Provided records below:

@[simp] theorem sound_avsRead (d : Dev) (cmd sel type : Nat) (h : tableSound d.opTable) : tableSound (d.avsRead cmd sel type).opTable := by
  unfold avsRead
  dsimp only
  split
  · exact sound_operate _ _ _ _ _ _ _ _ _ (fun n d h => by simpa using h) (fun n d h => by simpa using h) h
  · split <;> simpa using h

@[simp] theorem sound_avsFrame (d : Dev) (cmd sel type data : Nat) (h : tableSound d.opTable) : tableSound (d.avsFrame cmd sel type data).opTable := by
  unfold avsFrame
  split
  · dsimp only; split <;> simp [h]
  · exact h

@[simp] theorem sound_avsLate (d : Dev) (w : AvsWrite) (hd : tableSound d.opTable) : tableSound ((avsLate d w)).opTable := by
  first
  | (simp [avsLate, *]; done)
  | (unfold avsLate; try dsimp only
     (repeat' split) <;> (first | assumption | (simp [*]; done) | (simp_all; done)))

@[simp] theorem sound_avsHeldEntry (d : Dev) (sel : Nat) (h : tableSound d.opTable) : tableSound (d.avsHeldEntry sel).opTable := by
  unfold avsHeldEntry
  split
  · split
    · exact sound_avsLate _ _ h
    · exact h
  · exact h

@[simp] theorem sound_pmbOpen (d : Dev) (t : TwPort) (code : Nat) (f : Dev → Dev) (hf : ∀ d, tableSound d.opTable → tableSound (f d).opTable) (h : tableSound d.opTable) : tableSound (d.pmbOpen t code f).opTable := by
  unfold pmbOpen; apply sound_atPort _ _ _ _ h; intro d h; split
  · exact hf d h
  · simpa using h

@[simp] theorem sound_pmbWrite (d : Dev) (x : TwFrame) (code : Nat) (bs : List Byte) (f : Dev → Dev) (hf : ∀ d, tableSound d.opTable → tableSound (f d).opTable) (h : tableSound d.opTable) :
    tableSound (d.pmbWrite x code bs f).opTable := by
  unfold pmbWrite; apply sound_pmbOpen _ _ _ _ _ h; intro d h; repeat' split
  all_goals first | exact hf d h | simpa using h

@[simp] theorem sound_pmbAsk (d : Dev) (x : TwFrame) (code : Nat) (f : Dev → Dev) (hf : ∀ d, tableSound d.opTable → tableSound (f d).opTable)
    (h : tableSound d.opTable) : tableSound (d.pmbAsk x code f).opTable := by
  unfold pmbAsk; apply sound_pmbOpen _ _ _ _ _ h; intro d h; (repeat' split) <;> first | exact hf _ h | simp [h]

@[simp] theorem sound_pmbRead (d : Dev) (x : TwFrame) (code key : Nat) (f : Dev → List Byte × Dev) (hf : ∀ d, tableSound d.opTable → tableSound (f d).2.opTable) (h : tableSound d.opTable) :
    tableSound (d.pmbRead x code key f).opTable := by
  unfold pmbRead; apply sound_pmbAsk _ _ _ _ _ h; intro d h; simp [hf d h]

@[simp] theorem sound_pmbPaged (d : Dev) (x : TwFrame) (code n : Nat) (key : Nat → Nat) (f : Nat → Dev → List Byte × Dev) (hf : ∀ i d, tableSound d.opTable → tableSound (f i d).2.opTable) (h : tableSound d.opTable) :
    tableSound (d.pmbPaged x code n key f).opTable := by
  unfold pmbPaged; apply sound_pmbAsk _ _ _ _ _ h; intro d h; dsimp only; split
  · simp [h]
  · simp [hf _ d h]

@[simp] theorem sound_pmbSet (d : Dev) (p : Src) (key : Nat) (bs : List Byte) (hd : tableSound d.opTable) : tableSound (pmbSet d p key bs).opTable := by
  first
  | (simp [pmbSet, *]; done)
  | (unfold pmbSet; try dsimp only
     (repeat' split) <;> (first | assumption | (simp [*]; done) | (simp_all; done)))

theorem sound_writePart (d : Dev) (p : Src) (key : Nat) (bs : List Byte) (r : Reason) (n : Nat) (e : Dev) (h : tableSound e.opTable) :
    tableSound ((d.writePart p key bs r).go n e).opTable ∧ tableSound ((d.writePart p key bs r).no n e).opTable := by
  unfold writePart; constructor
  · exact sound_carryOut _ _ _ _ _ h
  · simpa using h

@[simp] theorem sound_pmbParts (d : Dev) (t : TwPort) (key : Nat) (bs : List Byte) (parts : List Part)
    (hp : ∀ x ∈ parts, ∀ n d, tableSound d.opTable → tableSound (x.go n d).opTable ∧ tableSound (x.no n d).opTable)
    (h : tableSound d.opTable) : tableSound (d.pmbParts t key bs parts).opTable := by
  unfold pmbParts; dsimp only; rw [opTable_answering]
  have := sound_operateParts d t.src key bs 1 parts hp h
  split
  · simpa using this
  · exact this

End of Provided records.

Exercise » Copy out every line from the material above where the string "List" turns up.

Your response »
@[simp] theorem sound_pmbWrite (d : Dev) (x : TwFrame) (code : Nat) (bs : List Byte) (f : Dev → Dev) (hf : ∀ d, tableSound d.opTable → tableSound (f d).opTable) (h : tableSound d.opTable) :
@[simp] theorem sound_pmbRead (d : Dev) (x : TwFrame) (code key : Nat) (f : Dev → List Byte × Dev) (hf : ∀ d, tableSound d.opTable → tableSound (f d).2.opTable) (h : tableSound d.opTable) :
@[simp] theorem sound_pmbPaged (d : Dev) (x : TwFrame) (code n : Nat) (key : Nat → Nat) (f : Nat → Dev → List Byte × Dev) (hf : ∀ i d, tableSound d.opTable → tableSound (f i d).2.opTable) (h : tableSound d.opTable) :
@[simp] theorem sound_pmbSet (d : Dev) (p : Src) (key : Nat) (bs : List Byte) (hd : tableSound d.opTable) : tableSound (pmbSet d p key bs).opTable := by
theorem sound_writePart (d : Dev) (p : Src) (key : Nat) (bs : List Byte) (r : Reason) (n : Nat) (e : Dev) (h : tableSound e.opTable) :
@[simp] theorem sound_pmbParts (d : Dev) (t : TwPort) (key : Nat) (bs : List Byte) (parts : List Part)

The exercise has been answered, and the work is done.